=== Materials provided ===
-- ==== Sys2Proof/Laws/State.lean ====
section
/-! SUPPORT. The small lemmas of the state: what each named update of one part leaves alone, field by field, and what a
command does to the queue. -/

namespace Sys2Proof.Machine

/-! ### oSet -/

@[simp] theorem oSet_now (d : ObjDef) (i j v : Nat) (s : Mach) : (oSet d i j v s).now = s.now := rfl
@[simp] theorem oSet_mode (d : ObjDef) (i j v : Nat) (s : Mach) : (oSet d i j v s).mode = s.mode := rfl
@[simp] theorem oSet_role (d : ObjDef) (i j v : Nat) (s : Mach) : (oSet d i j v s).role = s.role := rfl
@[simp] theorem oSet_slotB (d : ObjDef) (i j v : Nat) (s : Mach) : (oSet d i j v s).slotB = s.slotB := rfl
@[simp] theorem oSet_out (d : ObjDef) (i j v : Nat) (s : Mach) : (oSet d i j v s).out = s.out := rfl
@[simp] theorem oSet_free (d : ObjDef) (i j v : Nat) (s : Mach) : (oSet d i j v s).free = s.free := rfl
@[simp] theorem oSet_fc (d : ObjDef) (i j v : Nat) (s : Mach) : (oSet d i j v s).fc = s.fc := rfl
@[simp] theorem oSet_det (d : ObjDef) (i j v : Nat) (s : Mach) : (oSet d i j v s).det = s.det := rfl
@[simp] theorem oSet_gl (d : ObjDef) (i j v : Nat) (s : Mach) : (oSet d i j v s).gl = s.gl := rfl
@[simp] theorem oSet_ctr (d : ObjDef) (i j v : Nat) (s : Mach) : (oSet d i j v s).ctr = s.ctr := rfl
@[simp] theorem oSet_trk (d : ObjDef) (i j v : Nat) (s : Mach) : (oSet d i j v s).trk = s.trk := rfl
@[simp] theorem oSet_tt (d : ObjDef) (i j v : Nat) (s : Mach) : (oSet d i j v s).tt = s.tt := rfl
@[simp] theorem oSet_sig (d : ObjDef) (i j v : Nat) (s : Mach) : (oSet d i j v s).sig = s.sig := rfl
@[simp] theorem oSet_tk (d : ObjDef) (i j v : Nat) (s : Mach) : (oSet d i j v s).tk = s.tk := rfl
@[simp] theorem oSet_arb (d : ObjDef) (i j v : Nat) (s : Mach) : (oSet d i j v s).arb = s.arb := rfl
@[simp] theorem oSet_cnv (d : ObjDef) (i j v : Nat) (s : Mach) : (oSet d i j v s).cnv = s.cnv := rfl
@[simp] theorem oSet_bnk (d : ObjDef) (i j v : Nat) (s : Mach) : (oSet d i j v s).bnk = s.bnk := rfl
@[simp] theorem oSet_grd (d : ObjDef) (i j v : Nat) (s : Mach) : (oSet d i j v s).grd = s.grd := rfl
@[simp] theorem oSet_fdr (d : ObjDef) (i j v : Nat) (s : Mach) : (oSet d i j v s).fdr = s.fdr := rfl
@[simp] theorem oSet_mg (d : ObjDef) (i j v : Nat) (s : Mach) : (oSet d i j v s).mg = s.mg := rfl
@[simp] theorem oSet_lr (d : ObjDef) (i j v : Nat) (s : Mach) : (oSet d i j v s).lr = s.lr := rfl
@[simp] theorem oSet_eng (d : ObjDef) (i j v : Nat) (s : Mach) : (oSet d i j v s).eng = s.eng := rfl
@[simp] theorem oSet_ldr (d : ObjDef) (i j v : Nat) (s : Mach) : (oSet d i j v s).ldr = s.ldr := rfl
@[simp] theorem oSet_ptn (d : ObjDef) (i j v : Nat) (s : Mach) : (oSet d i j v s).ptn = s.ptn := rfl
@[simp] theorem oSet_life (d : ObjDef) (i j v : Nat) (s : Mach) : (oSet d i j v s).life = s.life := rfl

/-! ### setObj -/

@[simp] theorem setObj_now (d : ObjDef) (v : Nat) (s : Mach) : (setObj d v s).now = s.now := rfl
@[simp] theorem setObj_mode (d : ObjDef) (v : Nat) (s : Mach) : (setObj d v s).mode = s.mode := rfl
@[simp] theorem setObj_role (d : ObjDef) (v : Nat) (s : Mach) : (setObj d v s).role = s.role := rfl
@[simp] theorem setObj_slotB (d : ObjDef) (v : Nat) (s : Mach) : (setObj d v s).slotB = s.slotB := rfl
@[simp] theorem setObj_out (d : ObjDef) (v : Nat) (s : Mach) : (setObj d v s).out = s.out := rfl
@[simp] theorem setObj_free (d : ObjDef) (v : Nat) (s : Mach) : (setObj d v s).free = s.free := rfl
@[simp] theorem setObj_fc (d : ObjDef) (v : Nat) (s : Mach) : (setObj d v s).fc = s.fc := rfl
@[simp] theorem setObj_det (d : ObjDef) (v : Nat) (s : Mach) : (setObj d v s).det = s.det := rfl
@[simp] theorem setObj_gl (d : ObjDef) (v : Nat) (s : Mach) : (setObj d v s).gl = s.gl := rfl
@[simp] theorem setObj_ctr (d : ObjDef) (v : Nat) (s : Mach) : (setObj d v s).ctr = s.ctr := rfl
@[simp] theorem setObj_trk (d : ObjDef) (v : Nat) (s : Mach) : (setObj d v s).trk = s.trk := rfl
@[simp] theorem setObj_tt (d : ObjDef) (v : Nat) (s : Mach) : (setObj d v s).tt = s.tt := rfl
@[simp] theorem setObj_sig (d : ObjDef) (v : Nat) (s : Mach) : (setObj d v s).sig = s.sig := rfl
@[simp] theorem setObj_tk (d : ObjDef) (v : Nat) (s : Mach) : (setObj d v s).tk = s.tk := rfl
@[simp] theorem setObj_arb (d : ObjDef) (v : Nat) (s : Mach) : (setObj d v s).arb = s.arb := rfl
@[simp] theorem setObj_cnv (d : ObjDef) (v : Nat) (s : Mach) : (setObj d v s).cnv = s.cnv := rfl
@[simp] theorem setObj_bnk (d : ObjDef) (v : Nat) (s : Mach) : (setObj d v s).bnk = s.bnk := rfl
@[simp] theorem setObj_grd (d : ObjDef) (v : Nat) (s : Mach) : (setObj d v s).grd = s.grd := rfl
@[simp] theorem setObj_fdr (d : ObjDef) (v : Nat) (s : Mach) : (setObj d v s).fdr = s.fdr := rfl
@[simp] theorem setObj_mg (d : ObjDef) (v : Nat) (s : Mach) : (setObj d v s).mg = s.mg := rfl
@[simp] theorem setObj_lr (d : ObjDef) (v : Nat) (s : Mach) : (setObj d v s).lr = s.lr := rfl
@[simp] theorem setObj_eng (d : ObjDef) (v : Nat) (s : Mach) : (setObj d v s).eng = s.eng := rfl
@[simp] theorem setObj_ldr (d : ObjDef) (v : Nat) (s : Mach) : (setObj d v s).ldr = s.ldr := rfl
@[simp] theorem setObj_ptn (d : ObjDef) (v : Nat) (s : Mach) : (setObj d v s).ptn = s.ptn := rfl
@[simp] theorem setObj_life (d : ObjDef) (v : Nat) (s : Mach) : (setObj d v s).life = s.life := rfl

/-! ### oAdd -/

@[simp] theorem oAdd_now (d : ObjDef) (i j k : Nat) (s : Mach) : (oAdd d i j k s).now = s.now := rfl
@[simp] theorem oAdd_mode (d : ObjDef) (i j k : Nat) (s : Mach) : (oAdd d i j k s).mode = s.mode := rfl
@[simp] theorem oAdd_role (d : ObjDef) (i j k : Nat) (s : Mach) : (oAdd d i j k s).role = s.role := rfl
@[simp] theorem oAdd_slotB (d : ObjDef) (i j k : Nat) (s : Mach) : (oAdd d i j k s).slotB = s.slotB := rfl
@[simp] theorem oAdd_out (d : ObjDef) (i j k : Nat) (s : Mach) : (oAdd d i j k s).out = s.out := rfl
@[simp] theorem oAdd_free (d : ObjDef) (i j k : Nat) (s : Mach) : (oAdd d i j k s).free = s.free := rfl
@[simp] theorem oAdd_fc (d : ObjDef) (i j k : Nat) (s : Mach) : (oAdd d i j k s).fc = s.fc := rfl
@[simp] theorem oAdd_det (d : ObjDef) (i j k : Nat) (s : Mach) : (oAdd d i j k s).det = s.det := rfl
@[simp] theorem oAdd_gl (d : ObjDef) (i j k : Nat) (s : Mach) : (oAdd d i j k s).gl = s.gl := rfl
@[simp] theorem oAdd_ctr (d : ObjDef) (i j k : Nat) (s : Mach) : (oAdd d i j k s).ctr = s.ctr := rfl
@[simp] theorem oAdd_trk (d : ObjDef) (i j k : Nat) (s : Mach) : (oAdd d i j k s).trk = s.trk := rfl
@[simp] theorem oAdd_tt (d : ObjDef) (i j k : Nat) (s : Mach) : (oAdd d i j k s).tt = s.tt := rfl
@[simp] theorem oAdd_sig (d : ObjDef) (i j k : Nat) (s : Mach) : (oAdd d i j k s).sig = s.sig := rfl
@[simp] theorem oAdd_tk (d : ObjDef) (i j k : Nat) (s : Mach) : (oAdd d i j k s).tk = s.tk := rfl
@[simp] theorem oAdd_arb (d : ObjDef) (i j k : Nat) (s : Mach) : (oAdd d i j k s).arb = s.arb := rfl
@[simp] theorem oAdd_cnv (d : ObjDef) (i j k : Nat) (s : Mach) : (oAdd d i j k s).cnv = s.cnv := rfl
@[simp] theorem oAdd_bnk (d : ObjDef) (i j k : Nat) (s : Mach) : (oAdd d i j k s).bnk = s.bnk := rfl
@[simp] theorem oAdd_grd (d : ObjDef) (i j k : Nat) (s : Mach) : (oAdd d i j k s).grd = s.grd := rfl
@[simp] theorem oAdd_fdr (d : ObjDef) (i j k : Nat) (s : Mach) : (oAdd d i j k s).fdr = s.fdr := rfl
@[simp] theorem oAdd_mg (d : ObjDef) (i j k : Nat) (s : Mach) : (oAdd d i j k s).mg = s.mg := rfl
@[simp] theorem oAdd_lr (d : ObjDef) (i j k : Nat) (s : Mach) : (oAdd d i j k s).lr = s.lr := rfl
@[simp] theorem oAdd_eng (d : ObjDef) (i j k : Nat) (s : Mach) : (oAdd d i j k s).eng = s.eng := rfl
@[simp] theorem oAdd_ldr (d : ObjDef) (i j k : Nat) (s : Mach) : (oAdd d i j k s).ldr = s.ldr := rfl
@[simp] theorem oAdd_ptn (d : ObjDef) (i j k : Nat) (s : Mach) : (oAdd d i j k s).ptn = s.ptn := rfl
@[simp] theorem oAdd_life (d : ObjDef) (i j k : Nat) (s : Mach) : (oAdd d i j k s).life = s.life := rfl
===
→ **What is needed**
A bare number is all that is asked for: the count of lines above that include "life".

→ **Solution to this task**
3